DATA IN THIS EXERCISE Start Marker

theorem State.stackTrap_frame {fp : List Part} {orig : State} {s : State} (c : Nat) (pc : Word) (hs : Frame fp orig s)  (hdict : Part.dict ∈ fp := by assumption) (hcpu : Part.cpu ∈ fp := by assumption) :
    Frame fp orig (State.stackTrap s c pc) := by
  unfold State.stackTrap
  repeat' first
    | intro _
    | with_reducible assumption
    | with_reducible apply State.userTrap_frame
    | with_reducible apply State.userStop_frame
    | with_reducible apply State.modCore_frame
    | with_reducible apply frame_ite
    | (extract_lets +onlyGivenNames -underBinder x; first | (refine frame_cut (fp := fp) (orig := orig) (x := x) ?_ ?_ <;> first | (intro h0; generalize x = y at h0 ⊢; clear x) | intro h0 | subst x) | (have h0 := Nat.zero_le x; generalize x = y at h0 ⊢; clear h0 x) | subst x)
    | split
    | dsimp only
    | (with_reducible refine frame_mk ?_)

theorem State.vectorEntry_frame {fp : List Part} {orig : State} {s t : State} {c : Nat} {pushed vector : Word} {keepU : Bool}
    (h : s.vectorEntry c pushed vector keepU = some t) (hs : Frame fp orig s) (hdict : Part.dict ∈ fp := by assumption) (hcpu : Part.cpu ∈ fp := by assumption) (htmr : Part.tmr ∈ fp := by assumption) (hports : Part.ports ∈ fp := by assumption) (hnet : Part.net ∈ fp := by assumption) : Frame fp orig t := by
  unfold State.vectorEntry at h
  have k : FrameOk fp orig (do let t ← s.push c pushed; t.push c (s.core c).stRead : Except Trap State) :=
    frameOk_bind (State.push_frame _ _ hs) fun t h => State.push_frame _ _ h
  split at h
  · cases h
  · rename_i u e
    cases h
    exact State.modCore_frame _ _ (k.ok u e)

theorem State.takeTrap_frame {fp : List Part} {orig : State} {s : State} (c : Nat) (t : Trap) (pc : Word) (pushed : Word) (hs : Frame fp orig s)  (hdict : Part.dict ∈ fp := by assumption) (hcpu : Part.cpu ∈ fp := by assumption) (htmr : Part.tmr ∈ fp := by assumption) (hports : Part.ports ∈ fp := by assumption) (hnet : Part.net ∈ fp := by assumption) :
    Frame fp orig (State.takeTrap s c t pc pushed) := by
  unfold State.takeTrap
  repeat' first
    | intro _
    | with_reducible assumption
    | with_reducible apply State.stackTrap_frame
    | with_reducible apply State.userTrap_frame
    | with_reducible apply State.userStop_frame
    | with_reducible apply State.modCore_frame
    | (with_reducible refine State.vectorEntry_frame (by with_reducible assumption) ?_)
    | with_reducible apply frame_ite
    | (extract_lets +onlyGivenNames -underBinder x; first | (refine frame_cut (fp := fp) (orig := orig) (x := x) ?_ ?_ <;> first | (intro h0; generalize x = y at h0 ⊢; clear x) | intro h0 | subst x) | (have h0 := Nat.zero_le x; generalize x = y at h0 ⊢; clear h0 x) | subst x)
    | split
    | dsimp only
    | (with_reducible refine frame_mk ?_)

theorem State.dueTraps_frame {fp : List Part} {orig : State} {s : State} (c : Nat) (hs : Frame fp orig s)  (hdict : Part.dict ∈ fp := by assumption) (hcpu : Part.cpu ∈ fp := by assumption) (htmr : Part.tmr ∈ fp := by assumption) (hports : Part.ports ∈ fp := by assumption) (hnet : Part.net ∈ fp := by assumption) :
    Frame fp orig (State.dueTraps s c) := by
  unfold State.dueTraps
  repeat' first
    | intro _
    | with_reducible assumption
    | with_reducible apply State.takeTrap_frame
    | with_reducible apply State.modCore_frame
    | with_reducible apply frame_foldl
    | with_reducible apply frame_foldl_fst
    | with_reducible apply frame_ite
    | (extract_lets +onlyGivenNames -underBinder x; first | (refine frame_cut (fp := fp) (orig := orig) (x := x) ?_ ?_ <;> first | (intro h0; generalize x = y at h0 ⊢; clear x) | intro h0 | subst x) | (have h0 := Nat.zero_le x; generalize x = y at h0 ⊢; clear h0 x) | subst x)
    | split
    | dsimp only
    | (with_reducible refine frame_mk ?_)

theorem State.runOnce_frame {fp : List Part} {orig : State} {s t : State} {c : Nat} {op : VOp} {pc next w x : Word}
    (h : s.runOnce c op pc next w x = .ok t) (hs : Frame fp orig s) (hdict : Part.dict ∈ fp := by assumption) (hcpu : Part.cpu ∈ fp := by assumption) (htmr : Part.tmr ∈ fp := by assumption) (hports : Part.ports ∈ fp := by assumption) (hnet : Part.net ∈ fp := by assumption) : Frame fp orig t :=
  (State.vEffect_frame _ _ _ _ _ _ _ (State.modCore_frame c (fun k => { k with pcx := next, shadow := [], cyc := k.cyc + vCycles op w }) hs)).ok t h

theorem State.issue_frame {fp : List Part} {orig : State} {s : State} (c : Nat) (w : Word) (x : Word) (hs : Frame fp orig s)  (hdict : Part.dict ∈ fp := by assumption) (hcpu : Part.cpu ∈ fp := by assumption) (htmr : Part.tmr ∈ fp := by assumption) (hports : Part.ports ∈ fp := by assumption) (hnet : Part.net ∈ fp := by assumption) :
    Frame fp orig (State.issue s c w x) := by
  unfold State.issue
  repeat' first
    | intro _
    | with_reducible assumption
    | with_reducible apply State.takeTrap_frame
    | with_reducible apply State.modCore_frame
    | (with_reducible refine State.runOnce_frame (by with_reducible assumption) ?_)
    | with_reducible apply frame_ite
    | (extract_lets +onlyGivenNames -underBinder x; first | (refine frame_cut (fp := fp) (orig := orig) (x := x) ?_ ?_ <;> first | (intro h0; generalize x = y at h0 ⊢; clear x) | intro h0 | subst x) | (have h0 := Nat.zero_le x; generalize x = y at h0 ⊢; clear h0 x) | subst x)
    | split
    | dsimp only
    | (with_reducible refine frame_mk ?_)

theorem State.modCpu_frame {fp : List Part} {orig : State} {s : State} (f : CoresSt → CoresSt) (hs : Frame fp orig s)  (hcpu : Part.cpu ∈ fp := by assumption) :
    Frame fp orig (State.modCpu s f) := by
  unfold State.modCpu
  repeat' first
    | intro _
    | with_reducible assumption
    | dsimp only
    | (with_reducible refine frame_mk ?_)

theorem State.overrun_frame {fp : List Part} {orig : State} {s : State} (c : Nat) (hs : Frame fp orig s)  (hdict : Part.dict ∈ fp := by assumption) (hcpu : Part.cpu ∈ fp := by assumption) :
    Frame fp orig (State.overrun s c) := by
  unfold State.overrun
  repeat' first
    | intro _
    | with_reducible assumption
    | with_reducible apply State.raise_frame
    | with_reducible apply State.bump_frame
    | with_reducible apply State.modCore_frame
    | (extract_lets +onlyGivenNames -underBinder x; first | (refine frame_cut (fp := fp) (orig := orig) (x := x) ?_ ?_ <;> first | (intro h0; generalize x = y at h0 ⊢; clear x) | intro h0 | subst x) | (have h0 := Nat.zero_le x; generalize x = y at h0 ⊢; clear h0 x) | subst x)
    | dsimp only
    | (with_reducible refine frame_mk ?_)

theorem State.haltCore_frame {fp : List Part} {orig : State} {s : State} (c : Nat) (hs : Frame fp orig s)  (hdict : Part.dict ∈ fp := by assumption) (hcpu : Part.cpu ∈ fp := by assumption) :
    Frame fp orig (State.haltCore s c) := by
  unfold State.haltCore
  repeat' first
    | intro _
    | with_reducible assumption
    | with_reducible apply State.userStop_frame
    | with_reducible apply State.raise_frame
    | with_reducible apply State.set_frame
    | with_reducible apply State.bump_frame
    | with_reducible apply frame_ite
    | (extract_lets +onlyGivenNames -underBinder x; first | (refine frame_cut (fp := fp) (orig := orig) (x := x) ?_ ?_ <;> first | (intro h0; generalize x = y at h0 ⊢; clear x) | intro h0 | subst x) | (have h0 := Nat.zero_le x; generalize x = y at h0 ⊢; clear h0 x) | subst x)
    | split
    | dsimp only
    | (with_reducible refine frame_mk ?_)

DATA IN THIS EXERCISE End Marker

**WORK ITEM**
Retype the entries above exactly, but only from the line containing "unfold State.stackTrap" through the line containing "(h : s.vectorEntry", both included.

**ANSWER SECTION**
  unfold State.stackTrap
  repeat' first
    | intro _
    | with_reducible assumption
    | with_reducible apply State.userTrap_frame
    | with_reducible apply State.userStop_frame
    | with_reducible apply State.modCore_frame
    | with_reducible apply frame_ite
    | (extract_lets +onlyGivenNames -underBinder x; first | (refine frame_cut (fp := fp) (orig := orig) (x := x) ?_ ?_ <;> first | (intro h0; generalize x = y at h0 ⊢; clear x) | intro h0 | subst x) | (have h0 := Nat.zero_le x; generalize x = y at h0 ⊢; clear h0 x) | subst x)
    | split
    | dsimp only
    | (with_reducible refine frame_mk ?_)

theorem State.vectorEntry_frame {fp : List Part} {orig : State} {s t : State} {c : Nat} {pushed vector : Word} {keepU : Bool}
    (h : s.vectorEntry c pushed vector keepU = some t) (hs : Frame fp orig s) (hdict : Part.dict ∈ fp := by assumption) (hcpu : Part.cpu ∈ fp := by assumption) (htmr : Part.tmr ∈ fp := by assumption) (hports : Part.ports ∈ fp := by assumption) (hnet : Part.net ∈ fp := by assumption) : Frame fp orig t := by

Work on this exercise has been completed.